Sunday, April 28, 2019

How Does My Garden Grow

Another morning spent in the yard, whipping it into shape because, as we say here,

Summer is Coming.

And, god knows, it will be here sooner than we’d like. 

As most mornings are this time of the year, I planned a work in the yard morning until it is too hot or I’m done (ha! like that ever happens – my getting done).

Yesterday my sister and I visited a local nursery looking for something-I-don’t-know-what.  Well, that was me – Ellen had a list.  And, nothing appealed to me – okay, that’s not true.  Several things appealed to me.  I just didn’t want to spend as much as was being asked. 

A bit later, Ellen mentioned that her purple coneflowers had jumped the flowerbed and were coming up in the grass.  Hmmmm – I like purple coneflowers.  That would be good for one of the two empty planters.  And, maybe zinnias in the other – even though they’re annuals, they grow well all summer and can deal with our sun and humidity. 

Out I went early with the first stop at my sister’s house where I dug coneflowers up out of the grass.  Yay!  Then back home.

Purple Coneflowers.  Are a native perennial.  They attract bees and butterflies.  They are drought resistant and often thrive in dry summers, but here they do best in morning sun as our afternoon sun will scorch the paint off cars!  They grow in any type of soil.  In the winter, they might die back to the ground but will pop back up come spring.  In long past days, coneflower was used to treat scarlet fever, syphilis, malarial infections, blood poisoning, and diphtheria.  Nowadays, it is used to reduce the effects of common cold and flu, soothe sore throat, and reduce fever.  Added bonus - carrying coneflower will provide inner strength during trying times. It can also be grown around the house or brought into a house and placed in a vase to draw prosperity into the home and protect the family from suffering from poverty.  All good things.

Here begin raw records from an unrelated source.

-- ==== Sys2Proof/Machine/Host.lean ====
section
/-!
DEFINITION. The commands of the hosts: the register accesses that have a row of their own, the host ports with their
serial transactions and resets, the boot flash, and the register accesses of the manager (R126 to R178, R575).
-/
namespace Sys2Proof.Machine

/-- A word written by port `p` at its own interface, at an address of the register space. -/
def State.poke (s : State) (p : HostPort) (a w : Nat) : State := s.access (.here p) (BitVec.ofNat 24 a) (w32 w) 0xF

/-- A word read by port `p` at its own interface. -/
def State.readWord (s : State) (p : HostPort) (a : Nat) : State :=
  let r := s.hostRead (.here p) (BitVec.ofNat 24 a)
  r.1.setHp p { r.1.hp p with lastRead := [r.2] }

/-- A write of TWN.MGR_CMD: by the manager where the port is bound, else at the port's own interface (R607). -/
def State.managerPoke (s : State) (p : HostPort) (cmd : Nat) (addr : BitVec 16) : State :=
  s.access (if s.bound p then .far p else .here p) 0xA0110 (w32 (cmd + 0x10000 * addr.toNat)) 0xF

/-- A self-test is selected and started (R688). -/
def State.bist (s : State) (p : HostPort) (target group : Nat) : State :=
  (s.poke p 0xF0120 (target + 0x10 * group)).poke p 0xF0004 0x100

/-! ### System and boot registers (R103 to R124) -/

/-- SOFTWARE_RESET (R120): a write of SYS.RESET. -/
def execSoftwareReset (p : HostPort) (w : Word) (s : State) : Host.Outcome State Fault Refusal :=
  .next (s.poke p (0x110) (w.toNat)).finish

/-- CLAIM (R104): a write of SYS.BOOT_CTRL.CLAIM = 1. -/
def execClaim (p : HostPort) (s : State) : Host.Outcome State Fault Refusal :=
  .next (s.poke p (0x118) (1)).finish

/-- CLAIM_RELEASE (R105): a write of CLAIM = 0. -/
def execClaimRelease (p : HostPort) (s : State) : Host.Outcome State Fault Refusal :=
  .next (s.poke p (0x118) (0)).finish

/-- LOAD (R103, R106): a write of SYS.BOOT_CTRL.LOAD = 1. -/
def execLoad (p : HostPort) (s : State) : Host.Outcome State Fault Refusal :=
  .next (s.poke p (0x118) (2)).finish

/-- SYS_ADDR_WRITE (R124). -/
def execSysAddrWrite (p : HostPort) (w : Word) (s : State) : Host.Outcome State Fault Refusal :=
  .next (s.poke p (0x12C) (w.toNat)).finish

/-! ### Registers, commits and events (R129 to R167) -/

/-- REGISTER_WRITE (R129, R142, R146, R147): a word written at an address, with its byte enables. -/
def execRegisterWrite (p : HostPort) (a : BitVec 24) (w : Word) (be : BitVec 4) (s : State) : Host.Outcome State Fault Refusal :=
  .next (s.access (.here p) a w be).finish

/-- PAGE_COMMIT (R148): a write of CTRL.COMMIT = 1 to a page. -/
def execPageCommit (p : HostPort) (page : BitVec 12) (s : State) : Host.Outcome State Fault Refusal :=
  .next (s.poke p (0x1000 * page.toNat + 4) (1)).finish

/-- GLOBAL_COMMIT (R148): a write of SYS.CTRL.COMMIT = 1. -/
def execGlobalCommit (p : HostPort) (s : State) : Host.Outcome State Fault Refusal :=
  .next (s.poke p (4) (1)).finish

/-- DISCARD (R144): a write of CTRL.DISCARD = 1 to a page. -/
def execDiscard (p : HostPort) (page : BitVec 12) (s : State) : Host.Outcome State Fault Refusal :=
  .next (s.poke p (0x1000 * page.toNat + 4) (2)).finish

/-- EVENT_FORCE (R167). -/
def execEventForce (p : HostPort) (page : BitVec 12) (w : Word) (s : State) : Host.Outcome State Fault Refusal :=
  .next (s.poke p (0x1000 * page.toNat + 0x14) (w.toNat)).finish

/-- EVENT_CLEAR (R157, R164): a W1C write of a page's EVENT register. -/
def execEventClear (p : HostPort) (page : BitVec 12) (w : Word) (s : State) : Host.Outcome State Fault Refusal :=
  .next (s.poke p (0x1000 * page.toNat + 0xC) (w.toNat)).finish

What else is going on in my yard???

Nasturtiums.  Now, I’ve planted them several times because I like the way they look in pictures as bushy plants for borders and edges, trailing plants for walls and containers, and as climbers.  Never happens here.  While they are supposed to be grown in full sun (at least 6 hours’ worth), they don’t like our full sun come July.  So, this year I planted them in both sun and bright shade.  We’ll see.  I’m not really encouraged though.  This is such a good garden plant - the leaves and flowers are edible and have a peppery tang, even the seed pods can be pickled as a substitute for capers.  They are good companion plants, attracting hover flies, which will destroy aphids, deter stripped pumpkin beetles, repel cabbage pests and squash bugs.  And they make pretty flowers that look very cool in salads or stuffed with cream cheese or egg salad as snacks.

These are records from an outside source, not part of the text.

/-- The excitation of a bank (R204 to R209, R718): limiting, the faults after FAULT_MS, their clearing, and the steps of a
change.
The model's choices in it: log 141. -/
def Obligations.ExcitationSteps : Prop :=
  (∀ (b : Fin 16) (s : State), s.follows = false → s.excDriven b.val = true → s.flag Reg.AFE_STATUS_EXC_LIMIT b.val = false →
    ∃ t, exec (.excLimitStart b) s = .next t ∧
      Settles (((s.setExc b.val { (s.afeOf b.val).exc with limAt := some s.life }).setFlag
        Reg.AFE_STATUS_EXC_LIMIT b.val 0 true).excEvent b.val 1) t) ∧
  (∀ (b : Fin 16) (t0 : Tm) (s : State), s.flag Reg.AFE_STATUS_EXC_LIMIT b.val = true →
    (s.afeOf b.val).exc.limAt = some t0 → s.faultDue b.val t0 = true →
    ∃ t, exec (.excFaultLimit b) s = .next t ∧ (t.afeOf b.val).exc.phase = .fault ∧ t.excLevel b.val = 0 ∧
      t.flag Reg.AFE_STATUS_EXC_FAULT b.val = true ∧
      t.fld Reg.AFE_STATUS_FAULT_CAUSE b.val = (if s.fld Reg.AFE_EXC_MODE_MODE b.val = 1 then 1 else 2) ∧
      t.flag Reg.AFE_STATUS_EXC_ON b.val = false ∧ t.told .AFE b.val 2 = true) ∧
  (∀ (b : Fin 16) (t0 : Tm) (s : State), s.flag Reg.AFE_STATUS_EXC_REG b.val = false →
    (s.afeOf b.val).exc.satAt = some t0 → s.faultDue b.val t0 = true →
    ∃ t, exec (.excFaultSat b) s = .next t ∧ (t.afeOf b.val).exc.phase = .fault ∧ t.excLevel b.val = 0 ∧
      t.flag Reg.AFE_STATUS_EXC_FAULT b.val = true ∧ t.fld Reg.AFE_STATUS_FAULT_CAUSE b.val = 3 ∧
      t.flag Reg.AFE_STATUS_EXC_ON b.val = false ∧ t.told .AFE b.val 2 = true) ∧
  (∀ (p : HostPort) (b : Fin 16) (s : State), s.pageOpen p = true →
    ∃ t, exec (.excClrFault p b) s = .next t ∧ (t.afeOf b.val).exc.clearReq = true ∧
      Settles { s with afe := t.afe } t) ∧
  (∀ (b : Fin 16) (s : State), (s.afeOf b.val).exc.phase = .ramp ∨ (s.afeOf b.val).exc.phase = .revUp →
    ∃ t, exec (.excRampEnd b) s = .next t ∧ (t.afeOf b.val).exc.phase = .idle ∧
      (t.afeOf b.val).exc.toQ = (s.afeOf b.val).exc.toQ ∧ t.flag Reg.AFE_EXC_NOW_CHANGING b.val = false ∧
      (t.flag Reg.AFE_STATUS_EXC_LIMIT b.val = false → t.excLevel b.val = (s.afeOf b.val).exc.toQ) ∧
      t.told .AFE b.val 2 = true) ∧
  (∀ (b : Fin 16) (s : State), (s.afeOf b.val).exc.phase = .disable →
    ∃ t, exec (.excRampEnd b) s = .next t ∧
      (t.afeOf b.val).exc.phase = (if (s.afeOf b.val).exc.late then .turnLate else .idle) ∧
      t.flag Reg.AFE_EXC_NOW_CHANGING b.val = false ∧ t.told .AFE b.val 2 = true) ∧
  (∀ (b : Fin 16) (s : State), (s.afeOf b.val).exc.phase = .revRamp →
    ∃ t, exec (.excRampEnd b) s = .next t ∧ (t.afeOf b.val).exc.phase = .revOff ∧ t.excLevel b.val = 0 ∧
      t.fld Reg.AFE_EXC_NOW_REV b.val = s.fld Reg.AFE_EXC_NOW_REV b.val) ∧
  (∀ (b : Fin 16) (s : State), (s.afeOf b.val).exc.phase = .revOff →
    ∃ t, exec (.excBbmEnd b) s = .next t ∧ (t.afeOf b.val).exc.phase = .revTurn ∧ t.excLevel b.val = 0 ∧
      t.fld Reg.AFE_EXC_NOW_REV b.val =
        if (s.afeOf b.val).exc.toggles then s.fld Reg.AFE_EXC_MODE_REV b.val else s.fld Reg.AFE_EXC_NOW_REV b.val) ∧
  (∀ (b : Fin 16) (s : State), (s.afeOf b.val).exc.phase = .revTurn →
    ∃ t, exec (.excBbmEnd b) s = .next t ∧ (t.afeOf b.val).exc.phase = .revUp ∧
      (t.afeOf b.val).exc.toQ = s.excTarget b.val ∧ t.fld Reg.AFE_EXC_NOW_REV b.val = s.fld Reg.AFE_EXC_NOW_REV b.val) ∧
  (∀ (b : Fin 16) (s : State), (s.afeOf b.val).exc.phase = .bbm →
    ∃ t, exec (.excBbmEnd b) s = .next t ∧ (t.afeOf b.val).exc.phase = .ramp ∧
      (t.afeOf b.val).exc.fromQ = 0 ∧ (t.afeOf b.val).exc.toQ = s.excTarget b.val) ∧
  (∀ (b : Fin 16) (s : State), (s.afeOf b.val).exc.phase = .turnLate →
    ∃ t, exec (.excBbmEnd b) s = .next t ∧ (t.afeOf b.val).exc.phase = .idle ∧
      t.fld Reg.AFE_EXC_NOW_REV b.val = s.fld Reg.AFE_EXC_MODE_REV b.val) ∧
  (∀ (b : Fin 16) (s : State), (s.afeOf b.val).exc.phase = .idle →
    ∃ t, exec (.excBbmEnd b) s = .next t ∧ Settles s t)

/-- The TEDS line of a bank (R213 to R218): a scan or a read begins on a line that is free and that the member drives, and a read
selects its device then; a scan leaves the identities whose CRC holds, a short keeps those found before, and a read leaves the
bytes of its device.
The model's choices in it: log 142. -/
def Obligations.TedsLine : Prop :=
  (∀ (p : HostPort) (b : Fin 16) (s : State), s.pageOpen p = true → s.twn.drive = true →
    s.flag Reg.AFE_STATUS_TEDS_BUSY b.val = false →
    ∃ t, exec (.tedsScan p b) s = .next t ∧ (t.afeOf b.val).tedsScanning = true ∧
      t.flag Reg.AFE_STATUS_TEDS_BUSY b.val = true) ∧
  (∀ (p : HostPort) (b : Fin 16) (s : State), s.pageOpen p = true →
    s.twn.drive = false ∨ s.flag Reg.AFE_STATUS_TEDS_BUSY b.val = true →
    ∃ t, exec (.tedsScan p b) s = .next t ∧ Settles s t) ∧
  (∀ (b : Fin 16) (s : State), s.fld Reg.AFE_TEDS_CTRL_PERIOD b.val ≠ 0 → s.twn.drive = true →
    s.flag Reg.AFE_STATUS_TEDS_BUSY b.val = false →
    ∃ t, exec (.tedsScanPeriod b) s = .next t ∧ (t.afeOf b.val).tedsScanning = true ∧
      t.flag Reg.AFE_STATUS_TEDS_BUSY b.val = true) ∧
  (∀ (p : HostPort) (b : Fin 16) (s : State), s.pageOpen p = true → s.twn.drive = true →
    s.flag Reg.AFE_STATUS_TEDS_BUSY b.val = false →
    ∃ t, exec (.tedsRead p b) s = .next t ∧ (t.afeOf b.val).tedsReading =
        some (s.fld64 Reg.AFE_TEDS_FOUND_ID_LO Reg.AFE_TEDS_FOUND_ID_HI b.val (s.fld Reg.AFE_TEDS_RDADDR_DEV b.val)) ∧
      t.flag Reg.AFE_STATUS_TEDS_BUSY b.val = true) ∧
  (∀ (p : HostPort) (b : Fin 16) (s : State), s.pageOpen p = true → s.flag Reg.AFE_STATUS_TEDS_BUSY b.val = true →
    ∃ t, exec (.tedsRead p b) s = .next t ∧ Settles (s.err .AFE b.val 0x13) t) ∧
  (∀ (b : Fin 16) (x : BitVec 56) (c : Byte) (s : State), (s.afeOf b.val).tedsScanning = true → idSound (c ++ x) = true →
    ∃ t, exec (.tedsScanDone b [x] [c]) s = .next t ∧ (t.afeOf b.val).tedsScanning = false ∧
      t.flag Reg.AFE_STATUS_TEDS_BUSY b.val = false ∧ t.fld Reg.AFE_TEDS_STAT_FOUND b.val = 1 ∧
      t.fld64 Reg.AFE_TEDS_FOUND_ID_LO Reg.AFE_TEDS_FOUND_ID_HI b.val 0 = (c ++ x).toNat ∧
      t.flag Reg.AFE_TEDS_STAT_CRCERR b.val = false ∧ t.flag Reg.AFE_TEDS_STAT_OVERFLOW b.val = false ∧
      t.fld Reg.AFE_TEDS_STAT_SCANS b.val = (s.fld Reg.AFE_TEDS_STAT_SCANS b.val + 1) % 0x1000000) ∧
  (∀ (b : Fin 16) (x : BitVec 56) (c : Byte) (s : State), (s.afeOf b.val).tedsScanning = true → idSound (c ++ x) = false →
    ∃ t, exec (.tedsScanDone b [x] [c]) s = .next t ∧ (t.afeOf b.val).tedsScanning = false ∧
      t.fld Reg.AFE_TEDS_STAT_FOUND b.val = 0 ∧ t.flag Reg.AFE_TEDS_STAT_CRCERR b.val = true ∧ t.told .AFE b.val 3 = true) ∧
  (∀ (b : Fin 16) (s : State), (s.afeOf b.val).tedsScanning = true →
    ∃ t, exec (.tedsShort b) s = .next t ∧ (t.afeOf b.val).tedsScanning = false ∧
      t.flag Reg.AFE_STATUS_TEDS_BUSY b.val = false ∧ t.flag Reg.AFE_TEDS_STAT_SHORT b.val = true ∧
      t.told .AFE b.val 3 = true ∧
      (∀ i, i < 16 → t.fld64 Reg.AFE_TEDS_FOUND_ID_LO Reg.AFE_TEDS_FOUND_ID_HI b.val i =
        s.fld64 Reg.AFE_TEDS_FOUND_ID_LO Reg.AFE_TEDS_FOUND_ID_HI b.val i)) ∧
  (∀ (b : Fin 16) (ws : List Word) (crc : Word) (id : Nat) (s : State), (s.afeOf b.val).tedsReading = some id →
    ∃ t, exec (.tedsReadDone b ws crc) s = .next t ∧ (t.afeOf b.val).tedsReading = none ∧
      t.flag Reg.AFE_STATUS_TEDS_BUSY b.val = false ∧
      t.flag Reg.AFE_TEDS_STAT_CRCERR b.val = decide (crc ≠ Config.tedsPageCrc ws) ∧
      t.told .AFE b.val 3 = true ∧ (∀ i, i < 8 → t.fld Reg.AFE_TEDS_BUF_DATA b.val i = (ws.getD i 0).toNat))

/-- The calibration of the converters in service (R235, R244, R246, R247, R250): a temperature reading of every bank enters
the readings of the last second; in steps 1 and 5, once the samples of its measurement have passed, a point is measured, and
a spare that fails ends its cycle; a blend begins with the 8th base sample after its step instant; once it has run, step 4 goes
on to step 5 with the spare in the pair, and step 8 ends the cycle with the own converter back; UNPARK asks the round of a
parked bank to go on, and does nothing at a bank that is not parked or that is already going on. -/
def Obligations.CalibrationRound : Prop :=
  (∀ (ts : List Int) (b : Fin 16) (s : State), s.sys.inReset = false →
    ∃ t, exec (.bankTemperatureRead ts) s = .next t ∧
      (t.cnvOf b.val).temps = (ts.getD b.val 0 :: (s.cnvOf b.val).temps).take 1000 ∧ t.round b.val = s.round b.val) ∧
  (∀ (b : Fin 16) (r : CalReadings) (j : Nat) (s : State), j = s.fld Reg.AFE_CH_GAIN b.val (s.round b.val).pos →
    (s.round b.val).step = 1 → (s.round b.val).measured = false →
    (s.round b.val).sRef + calSpan s (s.round b.val) j ≤ s.tim.k + 1 →
    ∃ t, exec (.calibrationPoint b r) s = .next t ∧ (t.round b.val).measured = true ∧
      (t.cnvOf b.val).spareGain = j ∧ t.cal.tables = (s.calibrate b.val 16 j r).1.cal.tables ∧
      ((s.calibrate b.val 16 j r).2.1 = 0 → (t.round b.val).step = 1) ∧
      ((s.calibrate b.val 16 j r).2.1 ≠ 0 → (t.round b.val).step = 0 ∧ t.told .CNV b.val 1 = true)) ∧
  (∀ (b : Fin 16) (r : CalReadings) (j : Nat) (s : State), j = s.fld Reg.AFE_CH_GAIN b.val (s.round b.val).pos →
    (s.round b.val).step = 5 → (s.round b.val).measured = false →
    (s.round b.val).sRef + 8 + (s.round b.val).cycL + calSpan s (s.round b.val) j ≤ s.tim.k + 1 →
    ∃ t, exec (.calibrationPoint b r) s = .next t ∧ (t.round b.val).measured = true ∧ (t.round b.val).step = 5 ∧
      t.cal.tables = (s.calibrate b.val (s.round b.val).pos j r).1.cal.tables) ∧
  (∀ (b : Fin 16) (r : CalReadings) (s : State), (s.round b.val).measured = true →
    ∃ t, exec (.calibrationPoint b r) s = .next t ∧ Settles s t) ∧
  (∀ (b : Fin 16) (s : State), (s.round b.val).step = 3 ∨ (s.round b.val).step = 7 →
    s.tim.k + 1 = (s.round b.val).sRef + 8 →
    ∃ t, exec (.roundBlendStart b) s = .next t ∧ (t.round b.val).step = (s.round b.val).step + 1 ∧
      (t.round b.val).blendN = 0 ∧ (t.round b.val).blendSum = 0) ∧
  (∀ (b : Fin 16) (s : State), (s.round b.val).step = 4 → (s.round b.val).cycL ≤ (s.round b.val).blendN →
    ∃ t, exec (.roundBlendEnd b) s = .next t ∧ (t.round b.val).step = 5 ∧ (t.round b.val).spareFeeds = true ∧
      (t.round b.val).measured = false) ∧
  (∀ (b : Fin 16) (s : State), (s.round b.val).step = 8 → (s.round b.val).cycL ≤ (s.round b.val).blendN →
    ∃ t, exec (.roundBlendEnd b) s = .next t ∧ (t.round b.val).step = 0 ∧ (t.round b.val).spareFeeds = false ∧
      (t.round b.val).prev = some (s.round b.val).pos ∧ t.told .CNV b.val 0 = true) ∧
  (∀ (p : HostPort) (b : Fin 16) (s : State), s.portOpen p = true → s.flag Reg.CNV_STATUS_PARKED b.val = true →
    (s.round b.val).unparking = false →
    ∃ t, exec (.unpark p b) s = .next t ∧ Settles (s.setRound b.val { s.round b.val with unparkReq := true }) t) ∧
  (∀ (p : HostPort) (b : Fin 16) (s : State), s.portOpen p = true → s.flag Reg.CNV_STATUS_PARKED b.val = false ∨ (s.round b.val).unparking = true →
    ∃ t, exec (.unpark p b) s = .next t ∧ Settles s t)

The Star Jasmine is looking spectacular this year.  As it happens, I sort of, uhmmm, stole a cutting.  Couple years ago, I was walking the neighborhood and saw a jasmine struggling in the yard of a deserted house.  So, I snipped of a cutting.  Rooted it and this year it looks its best!  And, smells wonderful.  Actually, star jasmine isn’t a real jasmine.  True Jasmine is a genus of shrubs and vines in the olive family (Oleaceae) while star jasmine is considered to be a member of the Apocynaceae (dogbane) family, which also includes natal plum, frangipani (or Plumeria) and oleander. 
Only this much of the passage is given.